/-- The state after the five shifts of a flush: nothing is left in `LOW`, and one `0x00` is held back (40_rangecoder.md R111,
R122). -/
theorem shiftLowTimes_five {s t : State} (h : (shiftLowTimes 5).run s = .ok () t) :
    t.coder.cacheSize = 1 ∧ t.coder.cache = 0 ∧ t.coder.drop = false ∧ t.coder.low.toNat = 0 := by
  have step {n : Nat} {u t : State} (h : (shiftLowTimes (n + 1)).run u = .ok () t) :
      (shiftLowTimes n).run u.shifted = .ok () t := by
    rw [shiftLowTimes_succ] at h
    split at h
    · exact h
    · cases h
  have h5 := step (step (step (step (step h))))
  cases h5
  apply State.shifted_of_low_zero
  have l1 := State.shifted_low s
  have l2 := State.shifted_low s.shifted
  have l3 := State.shifted_low s.shifted.shifted
  have l4 := State.shifted_low s.shifted.shifted.shifted
  omega

/-- After a flush the bytes sent spell the number: the final `LOW`, after any carry, is out (40_rangecoder.md R111). -/
theorem flushed_output {s t : State} (h : s.coder.CarryFits) (hrun : (shiftLowTimes 5).run s = .ok () t) :
    bytesNumber t.ports.output = s.codeNumber := by
  obtain ⟨hcs, hca, hd, hlow⟩ := shiftLowTimes_five hrun
  have hn : t.codeNumber = s.codeNumber * 256 ^ 5 := by
    rcases shiftLowTimes_spec 5 h with ⟨t', ht, hn, -⟩ | ⟨-, t', ht⟩
    · rw [hrun] at ht; cases ht; exact hn
    · rw [hrun] at ht; cases ht
  have hb : t.coder.buffered = 0 := by rw [Coder.buffered, hcs]; rfl
  have hh : t.coder.heldNumber = 0 := by rw [Coder.heldNumber, hb, hca]; rfl
  have hb1 : t.coder.heldBytes = 1 := by rw [Coder.heldBytes, hb, hd]; rfl
  rw [State.codeNumber, hh, hb1, hlow] at hn
  omega

/-! ### How many bytes (40_rangecoder.md R122) -/

/-- The bytes sent and the bytes held back. -/
def State.byteCount (s : State) : Nat := s.ports.output.length + s.coder.heldBytes

theorem State.shifted_byteCount {s : State} (hp : 1 ≤ s.coder.cacheSize.toNat)
    (hok : s.coder.runSettled = true ∨ s.coder.cacheSize ≠ 0xFFFFFFFF) : s.shifted.byteCount = s.byteCount + 1 := by
  obtain ⟨hc, -, -, -, hpo, -⟩ := State.releaseRun_spec s
  unfold State.byteCount State.shifted
  by_cases hset : s.coder.runSettled = true
  · rw [if_pos hset, State.withCoder_coder, State.withCoder_ports, hc, hpo]
    simp only [Coder.pushByte, Coder.heldBytes, Coder.buffered, List.length_append, Coder.runBytes_length]
    have e1 : (0 + 1 : Word32).toNat - 1 = 0 := rfl
    rw [e1]
    simp [Nat.add_assoc]
  · have hn := hok.resolve_left hset
    have hb := Coder.pushByte_buffered hp hn
    rw [if_neg hset, State.withCoder_coder, State.withCoder_ports]
    rw [Coder.heldBytes, hb, Coder.heldBytes]
    rw [show s.coder.pushByte.drop = s.coder.drop from rfl]
    omega

theorem shiftLowTimes_byteCount {n : Nat} {s t : State} (h : s.coder.CarryFits)
    (hrun : (shiftLowTimes n).run s = .ok () t) : t.byteCount = s.byteCount + n := by
  induction n generalizing s with
  | zero => cases hrun; rfl
  | succ n ih =>
    rw [shiftLowTimes_succ] at hrun
    split at hrun
    · rename_i hc
      rw [ih (State.shifted_fits h hc) hrun, State.shifted_byteCount h.held_pos hc]
      omega
    · cases hrun

end Sys2Proof.Machine
end

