-- ==== Sys2Proof/Laws/Decode.lean ====
section
/-! SUPPORT. What the decode primitives do: reads of the input port, `rc_getfreq`, `rc_update` and its normalisation
(10_state.md R27, 40_rangecoder.md R107, R108). -/

namespace Sys2Proof.Machine

/-! ### Reads of the input port (10_state.md R27) -/

/-- The byte that one read returns. -/
def State.nextByte (s : State) : Byte := s.ports.input.head?.getD Config.zeroFill

@[simp] theorem State.afterReads_coder (n : Nat) (s : State) : (s.afterReads n).coder = s.coder := rfl
@[simp] theorem State.afterReads_model (n : Nat) (s : State) : (s.afterReads n).model = s.model := rfl
@[simp] theorem State.afterReads_setup (n : Nat) (s : State) : (s.afterReads n).setup = s.setup := rfl
@[simp] theorem State.afterReads_fault (n : Nat) (s : State) : (s.afterReads n).fault = s.fault := rfl
@[simp] theorem State.afterReads_ports (n : Nat) (s : State) :
    (s.afterReads n).ports = { s.ports with input := s.ports.input.drop n } := rfl

@[simp] theorem State.afterReads_zero (s : State) : s.afterReads 0 = s := by
  apply State.eq_of_parts <;> simp [State.afterReads]

theorem State.afterReads_succ (n : Nat) (s : State) : (s.afterReads 1).afterReads n = s.afterReads (n + 1) := by
  apply State.eq_of_parts
  · rfl
  · rfl
  · rfl
  · rfl
  · simp only [State.afterReads, State.withEvents_events, State.withPorts_events, State.withPorts_ports,
      State.withEvents_ports, List.length_drop]
    cases hi : s.ports.input with
    | nil =>
      simp only [List.length_nil, Nat.zero_sub, Nat.sub_zero, Nat.min_zero, BitVec.add_zero, BitVec.add_assoc,
        ← BitVec.ofNat_add]
      have h1 : (0 < 1) := by omega
      have h2 : 0 < n + 1 := by omega
      simp [Nat.add_comm 1 n]
    | cons b rest =>
      simp only [List.length_cons, BitVec.add_assoc, ← BitVec.ofNat_add]
      have h1 : min 1 (rest.length + 1) + min n (rest.length + 1 - 1) = min (n + 1) (rest.length + 1) := by omega
      have h2 : 1 - (rest.length + 1) + (n - (rest.length + 1 - 1)) = n + 1 - (rest.length + 1) := by omega
      rw [h1, h2]
      have h3 : ¬ rest.length + 1 < 1 := by omega
      simp [h3]
  · simp

/-- One read, when a byte is there or `EOD` is raised. -/
theorem readIn_ready {s : State} (h : s.inputReady 1) : readIn.run s = .ok s.nextByte (s.afterReads 1) := by
  have hrun : readIn.run s = (match s.ports.input with
      | b :: rest => EStateM.Result.ok b
          ((s.withPorts fun p => { p with input := rest }).withEvents fun v => { v with cntIn := v.cntIn + 1 })
      | [] => if s.ports.eod then
          EStateM.Result.ok Config.zeroFill (s.withEvents fun v => { v with zfill := true, cntZfill := v.cntZfill + 1 })
          else EStateM.Result.error Stop.hold s : EStateM.Result Stop State Byte) := by
    simp only [readIn, EStateM.run_bind, EStateM.run_get]
    cases s.ports.input with
    | nil => simp only [act_ite]; split <;> rfl
    | cons b rest => rfl
  rw [hrun]
  cases hi : s.ports.input with
  | nil =>
    have he : s.ports.eod = true := by
      rcases h with h | h
      · exact h
      · simp [hi] at h
    have e : (s.afterReads 1) = s.withEvents fun v => { v with zfill := true, cntZfill := v.cntZfill + 1 } := by
      apply State.eq_of_parts <;> simp [State.afterReads, hi]
      cases hp : s.ports; simp_all
    simp only [he, if_true, e]
    simp [State.nextByte, hi]
  | cons b rest =>
    have e : (s.afterReads 1) =
        (s.withPorts fun p => { p with input := rest }).withEvents fun v => { v with cntIn := v.cntIn + 1 } := by
      apply State.eq_of_parts <;> simp [State.afterReads, hi]
    simp only [e]
    simp [State.nextByte, hi]

/-- A read of an empty port holds while `EOD` is low. -/
theorem readIn_starved {s : State} (h : ¬ s.inputReady 1) : readIn.run s = .error .hold s := by
  simp only [State.inputReady, not_or, Bool.not_eq_true, Nat.not_le] at h
  obtain ⟨he, hl⟩ := h
  have hi : s.ports.input = [] := List.eq_nil_of_length_eq_zero (by omega)
  simp only [readIn, EStateM.run_bind, EStateM.run_get, hi, act_ite, he]
  rfl

theorem State.inputReady_zero (s : State) : s.inputReady 0 := .inr (Nat.zero_le _)
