-- ==== Sys2Proof/Laws/Symbols.lean ====
section
/-! SUPPORT. What the symbol procedures can do: what they leave alone, whether they complete, raise or hold
(41_contextmodel.md R151, R152; 60_exceptions.md R206). -/

namespace Sys2Proof.Machine

variable {α β : Type}

/-! ### How actions stop -/

/-- The stops an action can end in. -/
def Act.Stops (E : Stop → Prop) (x : Act α) : Prop := ∀ s e t, x.run s = .error e t → E e

theorem Act.Stops.bind {E : Stop → Prop} {x : Act α} {f : α → Act β} (hx : x.Stops E) (hf : ∀ a, (f a).Stops E) :
    Act.Stops E (x >>= f) := by
  intro s e t h
  rcases act_bind_error.mp h with h | ⟨a, u, -, h⟩
  · exact hx s e t h
  · exact hf a u e t h

theorem Act.Stops.mono {E F : Stop → Prop} {x : Act α} (h : x.Stops E) (hEF : ∀ e, E e → F e) : x.Stops F :=
  fun s e t he => hEF e (h s e t he)

theorem Act.Stops.ite {E : Stop → Prop} {p : Prop} [Decidable p] {x y : Act α} (hx : x.Stops E) (hy : y.Stops E) :
    Act.Stops E (if p then x else y) := by split <;> assumption

theorem stops_pure {E : Stop → Prop} (a : α) : Act.Stops E (pure a) := by
  intro s e t h; cases h

theorem stops_modify {E : Stop → Prop} (f : State → State) : Act.Stops E (modify f : Act PUnit) := by
  intro s e t h; cases h

theorem stops_get {E : Stop → Prop} : Act.Stops E (get : Act State) := by
  intro s e t h; cases h

theorem stops_throw {E : Stop → Prop} {e : Stop} (he : E e) : Act.Stops E (throw e : Act α) := by
  intro s e' t h; cases h; exact he

theorem stops_check {E : Stop → Prop} {e : ErrCode} (he : E (.raise e)) (ok : Bool) : (check e ok).Stops E := by
  intro s e' t h
  rw [check_run] at h
  split at h
  · cases h
  · cases h; exact he

/-- What the encode primitives can end in. -/
def Stop.encoding (e : Stop) : Prop := e = .raise .ovf ∨ ∃ f, e = .fault f

/-- What the decode primitives can end in. -/
def Stop.decoding (e : Stop) : Prop := e = .hold ∨ ∃ f, e = .fault f

theorem shiftLow_stops : shiftLow.Stops Stop.encoding :=
  (stops_modify _).bind fun _ => stops_get.bind fun _ => (stops_check (.inl rfl) _).bind fun _ => stops_modify _

theorem shiftLowTimes_stops (n : Nat) : (shiftLowTimes n).Stops Stop.encoding := by
  induction n with
  | zero => exact stops_pure _
  | succ n ih => exact shiftLow_stops.bind fun _ => ih

theorem encNormalizeLoop_stops (n : Nat) : (encNormalizeLoop n).Stops Stop.encoding := by
  induction n with
  | zero => exact stops_get.bind fun _ => .ite (stops_throw (.inr ⟨_, rfl⟩)) (stops_pure _)
  | succ n ih =>
    exact stops_get.bind fun _ => .ite ((stops_modify _).bind fun _ => shiftLow_stops.bind fun _ => ih) (stops_pure _)

theorem rcEncode_stops (start size total : Nat) : (rcEncode start size total).Stops Stop.encoding :=
  (stops_modify _).bind fun _ => encNormalizeLoop_stops 3

theorem rcGetFreq_stops (total : Nat) : (rcGetFreq total).Stops fun e => ∃ f, e = .fault f := by
  intro s e t h
  rw [rcGetFreq_run] at h
  split at h
  · cases h; exact ⟨_, rfl⟩
  · cases h

theorem readIn_stops : readIn.Stops (· = .hold) := by
  intro s e t h
  by_cases hr : s.inputReady 1
  · rw [readIn_ready hr] at h; cases h
  · rw [readIn_starved hr] at h; cases h; rfl

theorem shiftInByte_stops : shiftInByte.Stops (· = .hold) := readIn_stops.bind fun _ => stops_modify _

theorem shiftInBytes_stops (n : Nat) : (shiftInBytes n).Stops (· = .hold) := by
  induction n with
  | zero => exact stops_pure _
  | succ n ih => exact shiftInByte_stops.bind fun _ => ih

theorem decNormalizeLoop_stops (n : Nat) : (decNormalizeLoop n).Stops Stop.decoding := by
  induction n with
  | zero => exact stops_get.bind fun _ => .ite (stops_throw (.inr ⟨_, rfl⟩)) (stops_pure _)
  | succ n ih =>
    exact stops_get.bind fun _ =>
      .ite ((shiftInByte_stops.mono fun _ h => .inl h).bind fun _ => (stops_modify _).bind fun _ => ih) (stops_pure _)

theorem rcUpdate_stops (start size : Nat) : (rcUpdate start size).Stops Stop.decoding :=
  (stops_modify _).bind fun _ => decNormalizeLoop_stops 3

theorem readCtx_stops (c : Nat) : (readCtx c).Stops fun e => ∃ f, e = .fault f := by
  intro s e t h
  rw [readCtx_run] at h
  split at h
  · cases h
  · cases h; exact ⟨_, rfl⟩

theorem updateModel_stops (c : Nat) (sym : Sym) : (updateModel c sym).Stops fun e => ∃ f, e = .fault f := by
  intro s e t h
  cases hr : s.model.arena.read c with
  | none => rw [updateModel_none hr] at h; cases h; exact ⟨_, rfl⟩
  | some x => rw [updateModel_run hr] at h; cases h

/-- What `model_encode` can end in: `E_OVF`, or the `E_ARG` of order -1 (41_contextmodel.md R151, R206). -/
theorem modelEncodeFrom_stops (sym : Sym) (l : List Nat) :
    (modelEncodeFrom sym l).Stops fun e => e = .raise .arg ∨ Stop.encoding e := by
  have henc (a b c : Nat) : (rcEncode a b c).Stops fun e => e = .raise .arg ∨ Stop.encoding e :=
    (rcEncode_stops a b c).mono fun _ h => .inr h
  induction l with
  | nil =>
    exact (stops_check (.inl rfl) _).bind fun _ => (henc _ _ _).bind fun _ => stops_modify _
  | cons c lower ih =>
    refine ((readCtx_stops c).mono fun _ h => .inr (.inr h)).bind fun x => .ite ?_ ?_
    · exact (henc _ _ _).bind fun _ => (updateModel_stops c sym).mono fun _ h => .inr (.inr h)
    · exact (henc _ _ _).bind fun _ => (stops_modify _).bind fun _ => ih

theorem modelEncode_stops (sym : Sym) : (modelEncode sym).Stops fun e => e = .raise .arg ∨ Stop.encoding e :=
  stops_get.bind fun _ => modelEncodeFrom_stops sym _

/-- What `model_decode` can end in: `E_DESYNC`, or a hold (41_contextmodel.md R152, 60_exceptions.md R206). -/
theorem modelDecodeFrom_stops (l : List Nat) :
    (modelDecodeFrom l).Stops fun e => e = .raise .desync ∨ Stop.decoding e := by
  have hget (t : Nat) : (rcGetFreq t).Stops fun e => e = .raise .desync ∨ Stop.decoding e :=
    (rcGetFreq_stops t).mono fun _ h => .inr (.inr h)
  have hupd (a b : Nat) : (rcUpdate a b).Stops fun e => e = .raise .desync ∨ Stop.decoding e :=
    (rcUpdate_stops a b).mono fun _ h => .inr h
  induction l with
  | nil =>
    exact (hget _).bind fun _ => (stops_check (.inl rfl) _).bind fun _ => (hupd _ _).bind fun _ =>
      (stops_modify _).bind fun _ => stops_pure _
  | cons c lower ih =>
    refine ((readCtx_stops c).mono fun _ h => .inr (.inr h)).bind fun x => (hget _).bind fun v =>
      (stops_check (.inl rfl) _).bind fun _ => .ite ?_ ?_
    · exact (hupd _ _).bind fun _ => (stops_modify _).bind fun _ => ih
    · cases x.scan v with
      | none => exact stops_throw (.inl rfl)
      | some sym =>
        exact (hupd _ _).bind fun _ => ((updateModel_stops c sym).mono fun _ h => .inr (.inr h)).bind fun _ => stops_pure _

theorem modelDecode_stops : modelDecode.Stops fun e => e = .raise .desync ∨ Stop.decoding e :=
  stops_get.bind fun _ => modelDecodeFrom_stops _

/-! ### What the symbol procedures leave alone -/

/-- The model's registers but the arena. -/
def Model.SameRegisters (m n : Model) : Prop := n.mode = m.mode ∧ n.active = m.active ∧ n.ctxCount = m.ctxCount

/-- An action whose completions are related by `Ok` and whose stops, in the state they leave, by `Err`. -/
def Act.Spec (Ok Err : State → State → Prop) (x : Act α) : Prop :=
  ∀ s, match x.run s with
    | .ok _ t => Ok s t
    | .error _ t => Err s t

theorem Act.Spec.bind {Ok₁ Err₁ Ok₂ Err₂ Ok Err : State → State → Prop} {x : Act α} {f : α → Act β}
    (hx : x.Spec Ok₁ Err₁) (hf : ∀ a, (f a).Spec Ok₂ Err₂) (h1 : ∀ s t, Err₁ s t → Err s t)
    (h2 : ∀ s u t, Ok₁ s u → Ok₂ u t → Ok s t) (h3 : ∀ s u t, Ok₁ s u → Err₂ u t → Err s t) : Act.Spec Ok Err (x >>= f) := by
  intro s
  have hs := hx s
  cases e : x.run s with
  | ok a u =>
    rw [e] at hs
    have hu := hf a u
    rw [act_bind_of_ok e]
    revert hu
    cases (f a).run u with
    | ok b t => exact h2 s u t hs
    | error b t => exact h3 s u t hs
  | error e' u =>
    rw [e] at hs
    rw [act_bind_of_error e]
    exact h1 s u hs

▶ Directions for this task
Beginning at the first line of the records, retype exactly every line up to and including the one with "t.coder.cacheSize = 1".

▶ Output for this exercise
/-- The state after the five shifts of a flush: nothing is left in `LOW`, and one `0x00` is held back (40_rangecoder.md R111,
R122). -/
theorem shiftLowTimes_five {s t : State} (h : (shiftLowTimes 5).run s = .ok () t) :
    t.coder.cacheSize = 1 ∧ t.coder.cache = 0 ∧ t.coder.drop = false ∧ t.coder.low.toNat = 0 := by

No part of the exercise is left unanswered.